- [Task item]:
Go through the listing beneath and show each line containing the string "split".

- [Source information]:

theorem State.mapswS_keeps (s : State) :
    Keeps 0x8000000000000000000000000000000000000000000000000000000000200008 s (State.mapswS s) := by
  have h0 : Keeps 0x8000000000000000000000000000000000000000000000000000000000200008 s s := Keeps.refl _ _
  unfold State.mapswS
  repeat' first | (with_reducible first | assumption | apply mwf_mset | apply Canon.cls | apply Canon.map | apply Keeps.canon) | apply Eq.refl | intro c | (with_reducible first | apply State.set_keeps | apply Keeps.ite) | ((with_reducible apply Has.fam (EJS_CTRL_MAPPEND_cls ..)); exact Eq.refl true) | split | extract_lets | with_reducible apply Keeps.put_sched

theorem State.ejsWrErr_keeps (s : State) :
    Keeps 0x10000000000000000000000000000000000000000000000000000000000000008 s (State.ejsWrErr s) := by
  have h0 : Keeps 0x10000000000000000000000000000000000000000000000000000000000000008 s s := Keeps.refl _ _
  unfold State.ejsWrErr
  repeat' first | with_reducible assumption | apply Eq.refl | intro c | with_reducible apply State.set_keeps | ((with_reducible apply Has.fam (EJS_STAT_WRERR_cls ..)); exact Eq.refl true)

theorem State.ejsStagedW_keeps (s : State) (a : Nat) (v : Word) : Keeps 0xFE13C00000000000000000000000000000000000000000000000000000000040008 s (s.ejsStagedW a v) := by
  have h0 := Keeps.refl 0xFE13C00000000000000000000000000000000000000000000000000000000040008 s
  have st : ∀ (y : State) (f : Fld), hasBit 0xFE13C00000000000000000000000000000000000000000000000000000000040008 f = true → Keeps 0xFE13C00000000000000000000000000000000000000000000000000000000040008 s y →
      Keeps 0xFE13C00000000000000000000000000000000000000000000000000000000040008 s (y.stageFld f (fldOf f v)) := fun y f hf hy => State.stageFld_keeps hy ⟨hf⟩ (by decide)
  have er : Keeps 0xFE13C00000000000000000000000000000000000000000000000000000000040008 s s.ejsWrErr := Keeps.comp (State.ejsWrErr_keeps ..) (by decide) h0
  unfold State.ejsStagedW
  refine Keeps.ite ?_ (Keeps.ite ?_ (Keeps.ite ?_ (Keeps.ite ?_ (Keeps.ite ?_ (Keeps.ite ?_ h0)))))
  · exact st _ _ (by rfl) (st _ _ (by rfl) (st _ _ (by rfl) (st _ _ (by rfl) h0)))
  · exact Keeps.ite er (st _ _ (by rfl) h0)
  · exact Keeps.ite er (st _ _ (by rfl) h0)
  · exact Keeps.ite er (st _ _ (by rfl) (st _ _ (by rfl) h0))
  · exact Keeps.ite er (st _ _ (by rfl) h0)
  · exact State.stageFld_keeps (st _ _ (by rfl) h0) ⟨by rfl⟩ (by decide)

theorem State.phVerdict_keeps (s : State) (q : Closed) (v : Verdict) :
    Keeps 0x20000 s (State.phVerdict s q v) := by
  have h0 : Keeps 0x20000 s s := Keeps.refl _ _
  unfold State.phVerdict
  repeat' first | with_reducible assumption | apply Eq.refl | (with_reducible first | apply Keeps.step (State.phContribute_keeps ..) | apply Keeps.ite) | split

theorem State.setDrive_keeps (s : State) (c : ℕ) (d : Drive) :
    Keeps 0x400000 s (State.setDrive s c d) := by
  have h0 : Keeps 0x400000 s s := Keeps.refl _ _
  unfold State.setDrive
  repeat' first | with_reducible assumption | apply Eq.refl | extract_lets | with_reducible apply Keeps.put_valves

theorem State.freeToken_keeps (s : State) (k : ℕ) :
    Keeps 0x400000 s (State.freeToken s k) := by
  have h0 : Keeps 0x400000 s s := Keeps.refl _ _
  unfold State.freeToken
  repeat' first | with_reducible assumption | apply Eq.refl | extract_lets | with_reducible apply Keeps.put_valves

- [Completed task]:
  repeat' first | (with_reducible first | assumption | apply mwf_mset | apply Canon.cls | apply Canon.map | apply Keeps.canon) | apply Eq.refl | intro c | (with_reducible first | apply State.set_keeps | apply Keeps.ite) | ((with_reducible apply Has.fam (EJS_CTRL_MAPPEND_cls ..)); exact Eq.refl true) | split | extract_lets | with_reducible apply Keeps.put_sched
  repeat' first | with_reducible assumption | apply Eq.refl | (with_reducible first | apply Keeps.step (State.phContribute_keeps ..) | apply Keeps.ite) | split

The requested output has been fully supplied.